Try it: Produce the records again in full, exactly as shown below.
[Data provided Boundary: Start]
-- ==== Sys2Proof/WellFormed.lean ====
section
/-! DEFINITION. Well-formedness of what can be ill-formed: the fields of a raw command word (30_encoding.md R71, R74) and the parameters of an instance (00_scope.md R7). An `Instr` has no field, so every `Instr` is well-formed. -/

namespace Sys2Proof

/-- The fields of a command word, as 30_encoding.md R71 lays them out. -/
structure CmdFields where
  opc : BitVec 8
  f   : BitVec 1
  rsv : BitVec 23
deriving DecidableEq, Repr

/-- The fields of a word: OPC is bits 7:0, F is bit 8, RSV is bits 31:9 (30_encoding.md R71). -/
def CmdFields.ofWord (w : CmdWord) : CmdFields :=
  { opc := w.extractLsb' 0 8, f := w.extractLsb' 8 1, rsv := w.extractLsb' 9 23 }

/-- The word with these fields (30_encoding.md R71). -/
def CmdFields.toWord (c : CmdFields) : CmdWord := c.rsv ++ c.f ++ c.opc

/-- RSV must be 0 (30_encoding.md R71). -/
def CmdFields.rsvOk (c : CmdFields) : Bool := c.rsv == 0

/-- The OPC values that are operations of version 1 (30_encoding.md R74, R76). -/
def CmdFields.opcOk (c : CmdFields) : Bool :=
  [0x01, 0x02, 0x03, 0x10, 0x11, 0x12, 0x13, 0x20, 0x21, 0x22, 0x30, 0x31].contains c.opc

/-- F is 0, or 1 for an operation that has a D form (30_encoding.md R71, R72). -/
def CmdFields.fOk (c : CmdFields) : Bool :=
  c.f == 0 || [0x02, 0x03, 0x11, 0x12].contains c.opc

/-- A command word is legal when its three fields are (30_encoding.md R75). -/
def CmdFields.wf (c : CmdFields) : Bool := c.rsvOk && c.opcOk && c.fOk

/-- `BUF_BYTES` is in `[1, 2^32 - 1]` (00_scope.md R7). -/
abbrev Params.wf (p : Params) : Prop := 1 ≤ p.bufBytes ∧ p.bufBytes < 2 ^ 32

end Sys2Proof
end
[Data provided Boundary: End]
Finished exercise:
-- ==== Sys2Proof/WellFormed.lean ====
section
/-! DEFINITION. Well-formedness of what can be ill-formed: the fields of a raw command word (30_encoding.md R71, R74) and the parameters of an instance (00_scope.md R7). An `Instr` has no field, so every `Instr` is well-formed. -/

namespace Sys2Proof

/-- The fields of a command word, as 30_encoding.md R71 lays them out. -/
structure CmdFields where
  opc : BitVec 8
  f   : BitVec 1
  rsv : BitVec 23
deriving DecidableEq, Repr

/-- The fields of a word: OPC is bits 7:0, F is bit 8, RSV is bits 31:9 (30_encoding.md R71). -/
def CmdFields.ofWord (w : CmdWord) : CmdFields :=
  { opc := w.extractLsb' 0 8, f := w.extractLsb' 8 1, rsv := w.extractLsb' 9 23 }

/-- The word with these fields (30_encoding.md R71). -/
def CmdFields.toWord (c : CmdFields) : CmdWord := c.rsv ++ c.f ++ c.opc

/-- RSV must be 0 (30_encoding.md R71). -/
def CmdFields.rsvOk (c : CmdFields) : Bool := c.rsv == 0

/-- The OPC values that are operations of version 1 (30_encoding.md R74, R76). -/
def CmdFields.opcOk (c : CmdFields) : Bool :=
  [0x01, 0x02, 0x03, 0x10, 0x11, 0x12, 0x13, 0x20, 0x21, 0x22, 0x30, 0x31].contains c.opc

/-- F is 0, or 1 for an operation that has a D form (30_encoding.md R71, R72). -/
def CmdFields.fOk (c : CmdFields) : Bool :=
  c.f == 0 || [0x02, 0x03, 0x11, 0x12].contains c.opc

/-- A command word is legal when its three fields are (30_encoding.md R75). -/
def CmdFields.wf (c : CmdFields) : Bool := c.rsvOk && c.opcOk && c.fOk

/-- `BUF_BYTES` is in `[1, 2^32 - 1]` (00_scope.md R7). -/
abbrev Params.wf (p : Params) : Prop := 1 ≤ p.bufBytes ∧ p.bufBytes < 2 ^ 32

end Sys2Proof
end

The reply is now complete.